我正在编写的代码用于定义单词,它通过搜索https://raw.githubusercontent.com/sujithps/Dictionary/master/Oxford%20English%20Dictionary.txt来定义用户输入的单词。它不是非常优化,需要一段时间才能进行搜索 - 但这不是我现在想要解决的问题。
I'm sure there are many issues but currently what I want to know is what to put in the cleanUp
method to make the output better.
我确定有很多问题,但目前我想知道的是放在cleanUp方法中以使输出更好。
The main issue with my code is that the output can be very messy if the word has multiple definitions.

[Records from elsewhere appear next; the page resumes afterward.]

-- ==== Sys2Proof/Word.lean ====
section
/-! DEFINITION. The word types of the model and the type of a keyed table.

Bytes, 32-bit and 64-bit registers are bit vectors (spec/00_scope.md, "Numbers, units and times"); counts, indices and
addresses while they are computed are natural numbers.  A keyed table is a list of pairs with strictly rising keys; the
operations on it are in `Sys2Proof/Machine/Store.lean`. -/

namespace Sys2Proof

/-- One byte. -/
abbrev Byte := BitVec 8
/-- A 16-bit field. -/
abbrev W16 := BitVec 16
/-- A 32-bit register. -/
abbrev W32 := BitVec 32
/-- A 64-bit register. -/
abbrev W64 := BitVec 64

/-- A table keyed by a number: pairs with strictly rising keys. -/
abbrev Table (α : Type) := List (Nat × α)

/-- An addressed memory: byte cells with strictly rising addresses, none equal to the zero byte that an unlisted
address reads as. -/
abbrev Mem := List Host.Cell

end Sys2Proof
end

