/-- Write an item at its position: the rest of the unit keeps its bytes and marks. Positions are passed in order, so the unit
then holds what every later position finds (R163, R173); what the write changes besides becomes true when it commits. -/
def State.commitItem (s : State) (i : WItem) (at_ : Nat × Nat) : State :=
  let s1 := s.snapReads i.loc at_
  let (data, marks) := match s1.readUnit i.loc with
    | some d => applyItem d.data (markBits i.loc d.mark) i
    | none => applyItem ((s1.stored i.loc).take i.loc.dataSize) (markBits i.loc 0) i
  s1.writeUnit i.loc data (markValue marks)

/-- Commit items in order. -/
def State.commitItems (s : State) (is : List WItem) (at_ : Nat × Nat) : State :=
  is.foldl (fun s i => s.commitItem i at_) s

/-- Errors of the stored array that an access meets: unit number `unit` of the access is changed. -/
def State.flipCells (s : State) (locs : List Loc) (errs : List CellError) : State :=
  errs.foldl (fun s e =>
    match locs[e.unit]? with
    | some l => s.setStored l (List.modifyAt (s.stored l) e.off (· ^^^ e.flip))
    | none => s) s

/-! ### What a unit holds -/

/-- The use of a stored unit. -/
inductive Use where
  | nearPage (e p n : Nat)
  | primary (e block : Nat)
  | overflow (e entry : Nat)
  | parity (e : Nat)
  | unused (e : Nat)
  | metadata
  | free
deriving DecidableEq, Repr

/-- The page that holds a near frame: a near-resident page (R130). -/
def State.framePage (s : State) (f : Nat) : Option (Nat × Nat) :=
  s.exts.findSome? fun kv =>
    (kv.2.pages.find? fun pg => pg.2.near && pg.2.slot ≤ f && f < pg.2.slot + kv.2.frames).map fun pg => (kv.1, pg.1)

/-- What a data burst with a given number within an extent's layout holds. -/
def Extent.useAt (x : Extent) (e n k i : Nat) : Use :=
  let area := ceilDiv x.pageCount n * x.pageBursts
  if i < area then
    let p := i / x.pageBursts * n + k
    if p < x.pageCount then .primary e (256 * p + i % x.pageBursts / x.bursts) else .unused e
  else
    let o := i - area
    let en := o / 4 * n + k
    if en < x.ovfCount then .overflow e en else .unused e

/-- What a far burst of an extent holds (R169, R171). -/
def Extent.farUse (x : Extent) (e g j l : Nat) : Use :=
  let row := l - x.unitBase g * 256
  match x.prot with
  | .none =>
    let gs := groupsOf x.groups
    x.useAt e gs.length ((gs.findIdx? (· == g)).getD 0) (row * 12 + j)
  | .mirror => x.useAt e 1 0 (row * 12 + j)
  | .parity =>
    let c := j / 2
    let pi := l % 6
    if c = pi then .parity e
    else x.useAt e 1 0 (10 * row + 2 * (if c < pi then c else c - 1) + j % 2)

/-- The use of a stored unit. -/
def State.useOf (s : State) (l : Loc) : Use :=
  match l with
  | .near sec w =>
    if w ≥ metaWord then .metadata
    else
      let f := sec * framesPerSection + w / 64
      match s.framePage f with
      | some (e, p) => .nearPage e p ((f - (s.page e p).slot) * 64 + w % 64)
      | none => .free
  | .far g j k =>
    let u := k / 256
    match s.exts.find? fun kv =>
        match Table.get? kv.2.runs g with
        | some b => b ≤ u && u < b + kv.2.units
        | none => false with
    | some (e, x) => x.farUse e g j k
    | none => .free

/-- Blocks of a near codeword of a page, as numbers within the extent (R159). -/
def Extent.wordBlocks (x : Extent) (p n : Nat) : List Nat :=
  let k := blocksPerWord x.cls x.budget
  (List.range k).map fun i => 256 * p + k * n + i

/-- Blocks whose stored form, or overflow entry, lies in a unit. -/
def State.unitBlocks (s : State) (u : Use) : List (Nat × Nat) :=
  match u with
  | .nearPage e p n => match s.ext? e with
    | some x => (x.wordBlocks p n).map fun b => (e, b)
    | none => []
  | .primary e b => [(e, b)]
  | .overflow e en => match s.ext? e with
    | some x => (x.ovf.filter fun kv => kv.2 == en).map fun kv => (e, kv.1)
    | none => []
  | _ => []

/-! ### Corrected errors (R426, R433) -/

/-- LOCATION of a corrected unit (spec/15_mailboxes.md R420). -/
def ceLocation (l : Loc) (dev : Nat) : Nat :=
  match l with
  | .near sec w => 512 * sec + nearChannel w + nearBank w * 2 ^ 13 + nearRow w * 2 ^ 17
  | .far g j k =>
    let (cid, bg, bank, col, row) := farAddress k
    farChannel g j + j % 2 * 2 ^ 5 + farRank k * 2 ^ 6 + cid * 2 ^ 7 + bg * 2 ^ 9 + bank * 2 ^ 12 + col * 2 ^ 14 +
      row * 2 ^ 25 + dev * 2 ^ 42

/-- Enter a location in a correctable-error table of 32 entries: table and overflow count. -/
def ceEnter (tab : List CeEntry) (ovf : Nat) (loc : W64) : List CeEntry × Nat :=
  if tab.any fun e => e.loc == loc then
    (tab.map fun e => if e.loc == loc then { e with hits := satInc e.hits } else e, ovf)
  else if tab.length < 32 then (tab ++ [{ loc := loc, hits := 1 }], ovf)
  else (tab, satInc ovf)

/-- The extent whose data or parity lies in a unit. -/
def Use.ext? : Use → Option Nat
  | .nearPage e _ _ | .primary e _ | .overflow e _ | .parity e | .unused e => some e
  | .metadata | .free => none

/-- Count a corrected unit against its extent (spec/15_mailboxes.md R420). -/
def State.countCe (s : State) (l : Loc) : State :=
  match (s.useOf l).ext? with
  | some e => s.modExt e fun x => if l.home.1 = .far then { x with ceFar := x.ceFar + 1 } else { x with ceNear := x.ceNear + 1 }
  | none => s
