-- ==== Sys2Proof/Machine/Fuse.lean ====
section
/-! DEFINITION. Fuse programming in progress: what blowing, reading back and stopping do to the array and its shadows
(spec/14_identity_roles.md R354, R371). -/

namespace Sys2Proof.Machine

/-- Fuse `i` of the array is blown. -/
def Fuses.blown (f : Fuses) (i : Nat) : Bool := bit (f.array.read (i / 8)).toNat (i % 8)

/-- Blow a fuse; its shadow follows. -/
def Fuses.blow (f : Fuses) (i : Nat) : Fuses :=
  let set := fun (m : Mem) => m.write (i / 8) (m.read (i / 8) ||| BitVec.ofNat 8 (2 ^ (i % 8)))
  { f with array := set f.array, shadow := set f.shadow }

/-- Blow fuses in order until one still reads 0 after its three attempts: the array, fuses blown, whether all are. -/
def Fuses.blowList (f : Fuses) (stuck : Nat → Bool) : List Nat → Fuses × Nat × Bool
  | [] => (f, 0, true)
  | i :: t =>
    if stuck i then (f, 0, false)
    else
      let r := Fuses.blowList (f.blow i) stuck t
      (r.1, r.2.1 + 1, r.2.2)

/-- The 8-byte body of FUSE_PROGRAM (spec/15_mailboxes.md R421). -/
def State.fuseBody (s : State) (blown : Nat) : List Byte := toLe 1 s.fuses.svnF ++ zeros 1 ++ toLe 2 blown ++ zeros 4

/-- Program the fuses of a job, as many as `todo` names; the command then ends with a status. -/
def State.program (s : State) (j : FuseJob) (todo : List Nat) (status : Nat) : State :=
  let r := s.fuses.blowList (Config.fuseStuck s.freeCount) todo
  let s := ((s.setFuses (r.1)).setFreeCount (s.freeCount + 1))
  let s := s.modUmpire fun u => { u with fuseJob := none, debugUnlocked := u.debugUnlocked && !s.fuses.debugDisabled }
  s.markReady j.mbx (if r.2.2 then status else mState) (s.fuseBody (j.blown + r.2.1))

/-- Programming runs to its end: OK, or STATE at a fuse that does not blow. -/
def State.fuseRun (s : State) : State :=
  match s.umpire.fuseJob with
  | some j => s.program j j.todo mOk
  | none => s

/-- Programming stops after the fuse in progress: how many fuses that leaves blown is left open. -/
def State.fuseStop (s : State) (status : Nat) : State :=
  match s.umpire.fuseJob with
  | some j =>
    let n := Config.fusesBeforeBrace s.freeCount
    let s := (s.setFreeCount (s.freeCount + 1))
    s.program j (j.todo.take n) status
  | none => s

end Sys2Proof.Machine
end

我的代码的主要问题是,如果单词有多个定义,输出可能会非常混乱。
For example, the output for the word "nice" would be:
例如,单词“nice”的输出将是:
Nice adj. 1 pleasant, satisfactory. 2 (of a person) kind, good-natured. 3 iron. Bad or awkward (nice mess). 4 fine or subtle (nice distinction). 5 fastidious; delicately sensitive. 6 (foll. By an adj., often with and) satisfactory in terms of the quality described (a nice long time; nice and warm). nicely adv. Niceness n. Nicish adj. (also niceish). [originally = foolish, from latin nescius ignorant]
不错的1愉快,满意。 2(一个人)善良,善良。 3铁。糟糕或尴尬(好乱)。 4精细或微妙(很好的区别)。 5挑剔;敏感的。 6(foll。通过adj。,经常使用和)在所描述的质量方面令人满意(很长很长时间;温暖而且温暖)。很高兴。好的Nicish adj。 (也很好看)。 [原来是愚蠢的,来自拉丁语nescius ignorant]
This gets printed out all in one line by the console, which looks messy. I want the output to be something more like this:
这会被控制台一行打印出来,看起来很乱。我希望输出更像是这样的:
Nice adj.
pleasant, satisfactory.
(of a person) kind, good-natured.
(一个人)善良,善良。
iron. Bad or awkward (nice mess).
铁。糟糕或尴尬(好乱)。
etc.
Originally I thought that the solution was to have the code find a number in the string, and then add a \n
before it.
最初我认为解决方案是让代码在字符串中找到一个数字,然后在它之前添加一个\ n。
However, some of the definitions themselves contain numbers so this wouldn't work out.
但是,有些定义本身包含数字,因此无法解决问题。
Each time there is a new definition it comes after the end of a sentence, so ideally the code needs to look for . [a number]
and then line break before the number.
每次有一个新的定义时,它都会在句子结尾之后出现,所以理想情况下代码需要查找。 [数字]然后在数字之前换行。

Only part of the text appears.